__WHAT TO WORK ON__
Scan the lines below for "Bool" and copy the matches.

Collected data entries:
BEGIN

/-- Whether a refresh that an outstanding acquire of a thread owes would read bytes of a later access: a bound word of
the thread lies among them. -/
def refreshOwed (s : State) (t : TId) (pa n : Nat) : Bool :=
  (s.thread t).outs.any (fun o => o.acq) && (s.thread t).b.toList.any fun b => b.bound && overlaps b.pa 4 pa n
/-- Before a later load of the bytes: the refresh of an acquire that stands before it reads them first (R124, R134). One
that faults does so when the acquire lands. -/
def refreshFirst (s : State) (t : TId) (pa n : Nat) : State :=
  if refreshOwed s t pa n then
    match refresh (satisfyAcquires s t) t with
    | .ok s => s.modThread t fun x => { x with outs := x.outs.map fun o => { o with acq := false } }
    | .error _ => s
  else s
/-- MemRead at once: the value and its poison. -/
def memRead (s : State) (t : TId) (pa n : Nat) (ty : MemTy) (acq : Option Sc) : State × W64 × Bool :=
  readNow (refreshFirst s t pa n) t pa n ty acq
/-- Before a later load of the bytes that lands late: the accesses that it may not pass. -/
def loadAfter (s : State) (t : TId) (pa n : Nat) : State := satisfyFor (refreshFirst s t pa n) t pa n

/-- A refresh whose fault stops the thread at once: the return of a wait, a restore, a delivery. -/
def refreshHere (s : State) (t : TId) : State :=
  match refresh s t with
  | .ok s => s
  | .error (.fault f) => oweFault s t f
  | .error _ => s

end Sys2Proof.Machine
end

END

__RESULT BELOW__
def refreshOwed (s : State) (t : TId) (pa n : Nat) : Bool :=
def memRead (s : State) (t : TId) (pa n : Nat) (ty : MemTy) (acq : Option Sc) : State × W64 × Bool :=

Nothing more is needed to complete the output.